这个时间点打电话给他,肯定是有事情的。
电话那头,叶夫人听着叶韶光的直接,她也没和叶韶光绕弯子,直接说道:“是有点事情,公司里的事情,你爸让我问问你的意见。”
“嗯。”回应着,他又淡然道:“你说。”
叶韶光的气定神闲,叶夫人直奔主题说:“然然现在不是在负责公司吗?最近盯上了一个咱们東升的项目,你爸的意思是问问你,这项目让不让?说这个项目本来是你的资源。”
听闻事情和凌然有关,叶韶光深深吸了一口气,又缓缓呼了一口气,而后若有所思想了一会,淡声说:“让给她吧。”
尽管没见凌然,没和凌然交流,叶韶光也知道凌然不是冲着项目来,她是冲他来的。
取消婚约的事情是他不对,所以叶韶光没在这件事情上面纠结,直接把项目让给凌然了。
他自己作的孽,他自己承担责任。
而且凌然肯出击,肯要补偿,他也会少一些负罪感。
那一头,叶夫人听着叶韶光的决定,她只是皱着眉心,唉声叹气道:“韶光,你说你这都是些什么事情,如果不想和然然结婚,你事先别答应这事,事先别去提婚啊。”
“两家关系好不容易有好转,这下又打回原型了,而且公司亏损也大。”
平时从来不管公司的事情,但公司最近的事情,叶夫人也心疼那些亏损了。
在她印象里,叶韶光不应该做出这样的事情,不应该会把公司置于这个地步,但事实却实实在在的发生了。

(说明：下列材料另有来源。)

/-- What a core die captures for every flight-recorder record. -/
def Dev.dieWords (d : Dev) (die : Nat) : DieWords := ⟨d.rdw .HUB_AVS_STAT 0 die, d.freeCells die⟩

/-- The 32 words of a flight-recorder record (Table 18.4); the words of a capture that was lost read 0.
(DEDUCED, log 150) -/
def Dev.flightWords (d : Dev) (x : FlightTrig) : List Word :=
  let cap := x.own.getD ⟨0, 0, 0, 0, 0, 0⟩
  let w0 := x.die0.getD ⟨0, 0⟩
  let w1 := x.die1.getD ⟨0, 0⟩
  [wmk [(63, 32, d.ev.flightSeq), (31, 24, x.trigger), (23, 20, x.blk), (19, 15, x.inst), (14, 0, x.code)],
   wmk [(63, 32, x.time), (31, 0, d.rd F.MGT_BOOT_CNT_count 0 0)],
   x.f2, BitVec.ofNat 64 cap.ticks, w0.avs, w1.avs,
   wmk [(63, 50, d.railNow), (49, 47, d.shed), (35, 0, d.rd F.HUB_THERM_STAT_state 0 0)],
   wmk [(37, 19, w1.free), (18, 0, w0.free)],
   wmk [(63, 52, cap.input), (51, 32, cap.staging), (31, 0, fget cap.cell 7 0)],
   d.pwrEst, d.caseWord 0, d.caseWord 1, d.caseWord 2, d.caseWord 3,
   cap.next, cap.count, cap.cell, 0] ++ (x.lich ++ List.replicate 8 0).take 8 ++ List.replicate 6 0

/-- Writes one flight-recorder record (R427), four words of 64 B of GDDR7 (R415). (DEDUCED, log 150) -/
def Dev.flightWrite (d : Dev) (x : FlightTrig) : Dev :=
  if d.flightRuns = false then d else
  let ws := d.flightWords x
  let head := d.rd F.MEM_FR_STAT_head 0 0
  let d := if (smFind d.ev.flight head).isSome then d.inc F.MEM_FR_STAT_overwritten 0 0 1 else d
  let h := d.injectHit 8 0 4
  let d := h.1
  let d := { d with ev := { d.ev with
    flight := smInsert d.ev.flight head ws,
    flightFlip := if h.2.2 = 0 then smErase d.ev.flightFlip head else smInsert d.ev.flightFlip head h.2,
    flightSeq := (d.ev.flightSeq + 1) % 2 ^ 32 } }
  (d.wr F.MEM_FR_STAT_head 0 0 (head + 1)).cntPC ⟨2, 4⟩ 2 none none 4

/-- Holds the trigger of a flight-recorder record while the hub is in reset. A core die holds up to 16 captures; those beyond are lost
(R427). (DEDUCED, log 150) -/
def Dev.flightHold (d : Dev) (x : FlightTrig) : Dev :=
  let full := fun (u : Nat) => decide (16 ≤ (d.ev.heldFlights.filter fun y => if u = 0 then y.die0.isSome else y.die1.isSome).length)
  let lose := (x.unit == 0 && full 0) || (x.unit == 1 && full 1)
  let x := { x with own := if lose then none else x.own, die0 := if full 0 then none else x.die0, die1 := if full 1 then none else x.die1 }
  { d with ev := { d.ev with heldFlights := d.ev.heldFlights ++ [x] } }

/-- The trigger of a flight-recorder record at this instant: with the hub running the record is written, otherwise the die `hold` keeps
it for the hub. -/
def Dev.flight (d : Dev) (trigger blk inst code u hold : Nat) (f2 : Word) (c : Concern) (errs : Word × Word)
    (lich : List Word) : Dev :=
  let x : FlightTrig := ⟨trigger, blk, inst, code, u, hold, d.hallNs u, f2, some (d.dieCapture u c errs), some (d.dieWords 0),
    some (d.dieWords 1), lich⟩
  if d.hears hold then d.flightWrite x else d.flightHold x

/-- Enters a record into the error ring (R409); the record carries the boot count of its time, and the sequence that it
takes as the event record sent with it (R346, R410). (DEDUCED, log 140) -/
def Dev.ringEnter (d : Dev) (r : EvRec) : Dev :=
  let head := d.rd F.HUB_ERING_STAT_head 0 0
  let held := d.rd F.HUB_ERING_STAT_held 0 0
  let r := { r with e0 := fput r.e0 63 32 d.ev.seq, e1 := fput r.e1 31 0 (d.rd F.MGT_BOOT_CNT_count 0 0) }
  let d := { d with ev := { d.ev with ring := smInsert d.ev.ring head r } }
  let d := d.wr F.HUB_ERING_STAT_head 0 0 (head + 1)
  let d := if held < 1024 then d.wr F.HUB_ERING_STAT_held 0 0 (held + 1)
    else d.inc F.HUB_ERING_STAT_overwritten 0 0 1
  d.cnt ⟨2, 0⟩ 1

/-- The value ERR_FIRST latches for an error (R408): valid, code, detail in [47:0]. -/
def errWord (code : Nat) (detail : Word) : Word := fput (fput (fput detail 63 56 0) 55 48 code) 63 63 1

/-- The key of a block instance in `firstAt` and `lastCorr`. -/
def ErrBlk.key (b : ErrBlk) (u : Nat) : Nat := b.ctorIdx * 32 + u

叶夫人的唠叨,叶韶光不想聊这个话题,便说道:“妈,我还在开车,先不跟你聊了。”
说完,不等叶夫人那边再开口说话,叶韶光就把电话挂断了。
紧接着,手机被她不轻不重扔回旁边的时候,他的思绪有些被扰乱,没能再像刚刚那样陷入回忆。
十一点多,车子停在公寓楼下,叶韶光打开车门,迈着大长腿就下车了。
走路都带着风。
只是等回到家里的时候,感受到屋子里的冷清,他不禁又想起了周京棋,想起周京棋少有几次在他公寓里的情形。
等想到周京棋和路辰马上要拿离婚证,叶韶光一下又释怀了,回到卧室,拿着衣服就去洗手间了。
……
周京棋那边,和叶韶光见过之后,她和路辰的冷静期很快就到了。
冷静期刚一个月,周京棋的电话马上就打路辰了。
电话那头,路辰听着周京棋的提醒,他倒是云淡风轻一笑的说:“周大小姐,这要不是知道你的情况,要不是对你熟悉,你这迫不及待的模样,我还以为你在外头有人了。”

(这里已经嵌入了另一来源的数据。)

/-- The payloads that a chunk emits, in order, and the output elements they count (R156 to R161). -/
def chunkPayloads (c : Dsc) (r : ChunkRec) : List (List Byte) × List OutElem :=
  if c.asPartial then (encodePartial c.inF r.folded r.accs, [])
  else
    let p := resultPayload c.inF c.outF c.op c.exact r.accs
    ([p.1], p.2)

/-- One frame of a completed chunk (R185, Table 7.4). -/
def Dev.chunkFrame (d : Dev) (c : Dsc) (r : ChunkRec) (pay : List Byte) : Frame :=
  if c.parentKind = 2 then d.mkFrame r.key.die 2 6 c.block c.group d.freeSeq 0x46 (chunkW3 c r c.outF) pay
  else if c.asPartial then d.mkFrame r.key.die 1 6 c.block c.parent d.freeSeq 0x22 (chunkW3 c r 12) pay
  else d.mkFrame r.key.die 1 6 c.block c.parent d.freeSeq 0x02 (chunkW3 c r c.outF) pay

/-- An abort result (R189): a result frame without payload to the descriptor's group. -/
def Dev.abortFrame (d : Dev) (c : Dsc) (r : ChunkRec) : Frame :=
  d.mkFrame r.key.die 2 6 c.block c.group d.freeSeq 0x46 (chunkW3 c r c.outF) []

/-- A retract (R192): a type 7 frame to the descriptor's group. -/
def Dev.retractFrame (d : Dev) (c : Dsc) (r : ChunkRec) : Frame :=
  d.mkFrame r.key.die 7 7 c.block c.group d.freeSeq 0x84 (chunkW3 c r c.outF) []

/-- E2 of the records that name a chunk (Table 14.6). -/
def chunkE2 (r : ChunkRec) : Word := wmk [(63, 48, r.group), (47, 32, r.key.chunk), (31, 18, r.key.step)]

/-- Withdraws the queued copies of a chunk that have not begun (R192): each counted under event 4. Depths that fall with them may end a
saturation (R117). -/
def Dev.withdraw (d : Dev) (k : ChunkKey) : Dev :=
  let gone := d.sw.queue.filter fun x => x.result == some k
  let d := { d with sw := { d.sw with queue := d.sw.queue.filter fun x => x.result != some k } }
  (d.each gone fun d x => (((d.evtAt .SYNC k.die 4 x.dest.port? (some x.cls) 1).releaseCells x).admFall x).copyDone x.result false).satSweep

/-- Whether a queued frame is a contribution to a record's chunk (R177: by descriptor, chunk and step). -/
def contribOf (r : ChunkRec) (x : Desc) : Bool := x.chunk == some r.key

/-- Discards the admitted contributions of a chunk that the array has not applied (R189). -/
def Dev.dropUnapplied (d : Dev) (r : ChunkRec) : Dev :=
  let gone := d.sw.queue.filter (contribOf r)
  let d := { d with sw := { d.sw with queue := d.sw.queue.filter fun x => !contribOf r x } }
  d.each gone fun d x => d.releaseCells x

-- Lichen (R207 to R214) ------------------------------------------------------------------------------------------------

/-- Whether a job block is mirrored on a die (R207). -/
def Dev.mirrored (d : Dev) (die block : Nat) : Bool :=
  d.on F.RED_LCH_CFG_enable die 0 && wbit (d.rdw .RED_LCH_BLOCKS die 0) block

/-- Whether the die plays the secondary for a block (R209). (DEDUCED, log 50) -/
def Dev.secondary (d : Dev) (die block : Nat) : Bool := d.mirrored die block && d.on F.RED_LCH_CFG_role die 0

/-- Counts a chunk under an index of RED_LCH_CNT. -/
def Dev.lchCount (d : Dev) (die k : Nat) : Dev := d.inc F.RED_LCH_CNT_chunks die k 1

/-- Aborts a chunk (R189), its digest aside: units released, unapplied contributions discarded, copies not begun
withdrawn, abort result sent unless the die is a secondary (R209), record closed, event raised. `evt` is the index of
SYNC_EVT_CNT. -/
def Dev.abortCore (d : Dev) (r : ChunkRec) (evt : Nat) : Dev :=
  let die := r.key.die
  let c := d.dscOf r
  let miss := (List.range 1024).filter fun i => c.leaf.getLsbD i && !r.covered.getLsbD i
  let d := ((d.dropUnapplied r).withdraw r.key).evtCnt .SYNC die evt
  let d := match d.chunk? r.key with
    | some x => d.closeChunk x
    | none => d
  let d := if d.secondary die r.block then d else d.originate die (.other die) (d.abortFrame c r) none
  d.event .SYNC die 2 (chunkE2 r) (wmk [(63, 54, miss.headD 0), (53, 43, miss.length)])

/-- Straggler data of a completed chunk (R194). -/
def Dev.straggler (d : Dev) (r : ChunkRec) : Dev :=
  let die := r.key.die
  let k := r.key.desc
  let spread := r.lastT - r.firstT
  let s := Nat.min spread (2 ^ 27 - 1)
  let d := (d.wr F.SYNC_DESC_STAT_last_spread die k s).wr F.SYNC_DESC_STAT_last_idx die k r.lastIdx
  let d := d.peak F.SYNC_DESC_STAT_max_spread die k s
  let bucket := if spread < 128 then 0 else if 2 ^ 21 ≤ spread then 15 else Nat.log2 spread - 6
  d.each (List.range 64) fun d w =>
    if d.on F.SYNC_WATCH_valid die w && d.rd F.SYNC_WATCH_desc die w == k then
      (d.inc F.SYNC_HIST_DATA_count die (w * 2048 + bucket) 1).inc F.SYNC_HIST_DATA_count die
        (w * 2048 + 16 + r.lastIdx) 1
    else d

/-- Emits a completed chunk (R184, R185): output elements counted, frames entered into the Thallus of the array's die,
record sending. A secondary emits nothing and only verifies (R209). -/
def Dev.emitChunk (d : Dev) (r : ChunkRec) : Dev :=
  let die := r.key.die
  let c := d.dscOf r
  let pays := r.out
  let quiet := d.secondary die r.block
  let d := d.putChunk { r with state := .sending, copies := if quiet then 0 else pays.length }
  if quiet then d else
  let d := d.cntPC ⟨die, 4⟩ (if c.parentKind = 2 then 2 else 3) none none 1
  d.each pays fun d p => d.originate die (.array (16 * die + r.array)) (d.chunkFrame c r p) (some r.key)

/-- Raises the four records of a lichen resolution (Table 14.6 code 4); an absent side reads 0. -/
def Dev.lichenEvent (d : Dev) (die : Nat) (l0 : Word) (own partner : Option Digest) : Dev :=
  let o := own.getD ⟨0, 0, 0, 0⟩
  let p := partner.getD ⟨0, 0, 0, 0⟩
  let e := fun (d : Dev) (more : Bool) (e2 e3 : Word) => d.raiseRec die false (evE0 9 die 2 more 4) e2 e3
  e (e (e (e d true l0 o.l1) true o.l2 o.l3) true p.l1 p.l2) false p.l3 0

/-- Outcome field of a digest (Table 8.2). -/
def Digest.outcome (g : Digest) : Nat := fget g.l1 31 30

/-- The record that a lichen key holds on a die under R213. -/
def Dev.heldChunk (d : Dev) (e : LichenPend) : Option ChunkRec :=
  d.sy.recs.find? fun r => r.key.die == e.die && r.group == e.group && r.key.chunk == e.chunk && r.key.step == e.step &&
    r.state == .held

/-- Releases a held chunk by emitting it. -/
def Dev.releaseHeld (d : Dev) (e : LichenPend) : Dev :=
  match d.heldChunk e with
  | some r => d.emitChunk r
  | none => d

/-- Flight-recorder record of a lichen resolution (R427). -/
def Dev.lichenFlight (d : Dev) (e : LichenPend) (o p : Digest) : Dev :=
  let array := d.rd F.SYNC_HOME_DATA_array e.die e.group
  d.flight 2 9 e.die 4 e.die e.die o.l1 (some (e.die, array, none))
    (d.rdw .RED_ERR_NEXT e.die 0, d.rdw .RED_ERR_COUNT e.die 0) [p.l1, p.l2, p.l3, o.l2, o.l3]

/-- Resolves a pending entry (R212, R213, Table 8.3) and frees it. A result held on a primary whose partner aborted ('outcome
differs') is emitted. (DESIGN CHOICE, log 189) -/
def Dev.lichenResolve (d : Dev) (e : LichenPend) : Dev :=
  let same := fun (x : LichenPend) => x.die == e.die && x.group == e.group && x.chunk == e.chunk && x.step == e.step
  let pend := d.sy.lichen.filter fun x => !same x
  let done := (e.die, e.group, e.chunk, e.step) :: d.sy.lichenDone
  let d := { d with sy := { d.sy with lichen := pend, lichenDone := done } }
  let d := d.wr F.RED_LCH_PEND_pending e.die 0 ((pend.filter fun x => x.die == e.die).length)
  match e.own, e.partner with
  | some o, some p =>
    if 2 ≤ o.outcome || 2 ≤ p.outcome then (d.lchCount e.die 4).releaseHeld e
    else if o.outcome = 1 && p.outcome = 1 then d.lchCount e.die 4
    else if o.outcome ≠ p.outcome then
      (((d.lchCount e.die 3).lichenEvent e.die o.l0 e.own e.partner).lichenFlight e o p).releaseHeld e
    else if fget o.l1 63 32 = fget p.l1 63 32 then (d.lchCount e.die 0).releaseHeld e
    else
      let d := ((d.lchCount e.die 1).lichenEvent e.die o.l0 e.own e.partner).lichenFlight e o p
      let d := d.wrw .RED_LCH_LAST e.die 0 (wmk [(63, 48, e.group), (47, 32, e.chunk), (13, 0, e.step)])
      let d := d.wrw .RED_LCH_DIG e.die 0 (wmk [(63, 32, fget o.l1 63 32), (31, 0, fget p.l1 63 32)])
      match d.heldChunk e with
      | some r => d.abortCore r 2
      | none => d
  | own, partner =>
    let l0 := match own, partner with
      | some o, _ => o.l0
      | none, some p => p.l0
      | none, none => 0
    ((d.lchCount e.die 2).lichenEvent e.die l0 own none).releaseHeld e

/-- A digest reaches the die of its chunk (R212): it opens a pending entry, resolves one, or is counted as excess. A resolved key
stays known. (DEDUCED, log 49; DESIGN CHOICE, log 165) -/
def Dev.lichenArrive (d : Dev) (die : Nat) (own : Bool) (g : Digest) : Dev :=
  let group := fget g.l0 47 32
  let chunk := fget g.l0 31 16
  let step := fget g.l0 13 0
  match d.sy.lichen.find? fun x => x.die == die && x.group == group && x.chunk == chunk && x.step == step with
  | some e =>
    if own then (if e.own.isSome then d.lchCount die 5 else d.lichenResolve { e with own := some g })
    else if e.partner.isSome then d.lchCount die 5 else d.lichenResolve { e with partner := some g }
  | none =>
    if d.sy.lichenDone.contains (die, group, chunk, step) then d.lchCount die 5
    else
      let mine := d.sy.lichen.filter fun x => x.die == die
      let d := if mine.length < 4096 then d else match mine with
        | x :: _ => d.lichenResolve x
        | [] => d
      let e : LichenPend := ⟨die, group, chunk, step, if own then some g else none, if own then none else some g⟩
      let pend := d.sy.lichen ++ [e]
      ({ d with sy := { d.sy with lichen := pend } } : Dev).wr F.RED_LCH_PEND_pending die 0
        ((pend.filter fun x => x.die == die).length)

/-- The digest of a chunk with the sending die's snapshot (Table 8.2). (DEDUCED, log 47) -/
def Dev.digest (d : Dev) (r : ChunkRec) (outcome : Nat) : Digest :=
  let die := r.key.die
  { l0 := wmk [(63, 56, 0x10), (47, 32, r.group), (31, 16, r.key.chunk), (13, 0, r.key.step)],
    l1 := wmk [(63, 32, if outcome = 0 then r.check else 0), (31, 30, outcome)],
    l2 := wmk [(63, 32, d.hallNs die), (31, 16, d.rd F.HUB_AVS_STAT_setpoint 0 die),
      (15, 0, d.rd F.HUB_AVS_STAT_temp 0 die)],
    l3 := wmk [(63, 52, d.arrayInput (die * 16 + r.array)), (51, 32, 393216 - d.freeCells die)] }

/-- Sends the digest of a mirrored chunk on the lichen port, over the rhizoid control channel where that is the other die's, and
enters it on its own die (R211, R212). -/
def Dev.sendDigest (d : Dev) (r : ChunkRec) (outcome : Nat) : Dev :=
  let die := r.key.die
  if d.mirrored die r.block then
    let g := d.digest r outcome
    let port := d.rd F.RED_LCH_CFG_port die 0
    let f := d.mkLinkFrame die 4 (wordsPay [g.l0, g.l1, g.l2, g.l3, 0, 0, 0, 0])
    (if d.reach die port then d.queueDigest port f else d).lichenArrive die true g
  else d

/-- Aborts a chunk (R189) with its digest (R211). A chunk that is closed already only counts (R412); a held or sending
chunk has sent its digest. -/
def Dev.abortChunk (d : Dev) (r : ChunkRec) (evt : Nat) : Dev :=
  if r.state = .closed then d
  else if r.state = .sending || r.state = .held then d.abortCore r evt
  else (d.abortCore r evt).sendDigest r 1

/-- Emits a held chunk whose key has no pending entry to wait for (R213). -/
def Dev.releaseUnpaired (d : Dev) (r : ChunkRec) : Dev :=
  let waits := d.sy.lichen.any fun e => e.die == r.key.die && e.group == r.group && e.chunk == r.key.chunk && e.step == r.key.step
  match d.chunk? r.key with
  | some x => if x.state = .held && !waits then d.emitChunk x else d
  | none => d

/-- A chunk delivers its payloads (R184): result check, output elements counted, straggler data, digest, and the emission,
held back on a primary with hold set (R213). `as` are its accumulators as the rounding read them. -/
def Dev.finishChunk (d : Dev) (r : ChunkRec) (as : List Acc) : Dev :=
  let die := r.key.die
  let c := d.dscOf r
  let (pays, outs) := chunkPayloads c { r with accs := as }
  let r := { r with check := crc32c pays.flatten, out := pays }
  let d := ((d.evtCntN .RED die 3 (evtOf 3 outs)).evtCntN .RED die 4 (evtOf 4 outs)).evtCntN .RED die 5 (evtOf 5 outs)
  let d := ((d.cnt ⟨die, 3⟩ 2).evtCnt .SYNC die 0).straggler r
  let d := d.putChunk r
  if d.mirrored die r.block then
    let out := if c.op = 0 && !c.exact && !fmtInt c.inF then 3 else 0
    if !d.on F.RED_LCH_CFG_role die 0 && d.on F.RED_LCH_CFG_hold die 0 then
      ((d.putChunk { r with state := .held }).sendDigest r out).releaseUnpaired r
    else (d.emitChunk r).sendDigest r out
  else d.emitChunk r

/-- Completes a chunk that can complete (R184): its accumulators are read and rounded or encoded; a fault on that read aborts
it (R164, R165). -/
def Dev.completeChunk (d : Dev) (r : ChunkRec) (read : List RedFault) : Dev :=
  let r0 := { r with flip := 0, flips := [] }
  match d.readAccs r read with
  | (d, .error errs) => ((d.logRead r 2 3 errs).putChunk r0).abortChunk r0 2
  | (d, .ok as) => d.finishChunk r0 as

/-- Completes a chunk if the three conditions of R184 hold; a spilled one only while resident (R181, R183). `read` are the faults
of the read that rounds it. -/
def Dev.tryComplete (d : Dev) (k : ChunkKey) (read : List RedFault) : Dev :=
  match d.chunk? k with
  | none => d
  | some r =>
    if (r.state = .onDie || (r.state = .spilled && r.resident)) && d.allIn r && r.admitted = r.applied then
      d.completeChunk r read
    else d

/-- Retracts a result after its first copy has left (R192): copies withdrawn, retract sent and event raised, then the
error logged into the ring. Where the result is withdrawn already, the error is counted and logged only (R412).
(DEDUCED, log 48) -/
def Dev.retract (d : Dev) (r : ChunkRec) (log : Dev → Dev) : Dev :=
  let die := r.key.die
  let c := d.dscOf r
  if r.retracted || r.state = .closed then log d else
  let d := d.putChunk { r with retracted := true }
  let d := (d.withdraw r.key).evtCnt .SYNC die 3
  let d := if d.secondary die r.block then d else d.originate die (.other die) (d.retractFrame c r) none
  log (d.event .SYNC die 3 (chunkE2 r) 0)

/-- Spilled chunks of a die abort at once when spill becomes unavailable (R182), with no error code; one held under R213 is still
in the spilled state. -/
def Dev.spillLossIf (d : Dev) (die : Nat) (pick : ChunkKey → Bool) : Dev :=
  let gone := d.sy.recs.filter fun r => r.key.die == die && pick r.key &&
    (r.state == .spilled || (r.state == .held && r.spillUnits != 0))
  d.each gone fun d r => d.abortChunk r 2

落地窗跟前,周京棋右手拿着电话,左手环在胸前,看着院子外面的路灯,一笑地说:“赶紧办了,你爸妈也早点放心,要不然两老连觉都睡不好。”
周京棋这话确实也不夸张,她和路辰离婚证只要没领,路辰他爸妈确实提心吊胆。
他们倒不是怕周京棋反悔,而是怕路辰纠缠周京棋,怕他俩旧情复燃。
毕竟,周京棋怀着孕,路辰都能够答应她结婚。
光是想到这事,两老就瑟瑟发抖。
同样站在卧室的落地窗前,路辰一笑道:“哪有那么夸张。”
话到这里,路辰又恢复了平时的正经说:“那明天上午我去接你。”
比起他父母睡不着觉,路辰能感觉得到,这离婚证要是不领,周京棋才会坐立不安睡不着觉。
毕竟她还怀着身孕。
于是,他没有和周京棋拖拉时间,打算明天就去把手续办了。
路辰说过来接她,周京棋若无其事道:“不用,我这月份不大,我自己能开车,每天也都是自己开车上下班。”
周京棋没有让他去接,路辰看着窗外的夜景,点了点头说:“行,那明天上午10点在民政局见。”
周京棋:“行。”
说着,两人都没有过多再说什么,就这样把电话挂断了。
周家老宅这边,和路辰把离婚的事情说定,周京棋倒是长长松了一口气,觉得心里的一块大石头总算落下来了。
所以,盯着院子外面看了半晌,周京棋转身就回床上休息了。
……
与此同时,路辰的大平层。
接完周京棋的电话之后,路辰这头倒是心情沉重了,没像周京棋那样松了一口气。
本来还以为可以继续往后发展一下,结果还是空欢喜一场。
鼓着脸颊长长呼了一口气,路辰手里拿着手机,一动不动在落地窗跟前站了好久,这才转身回到办公桌跟前。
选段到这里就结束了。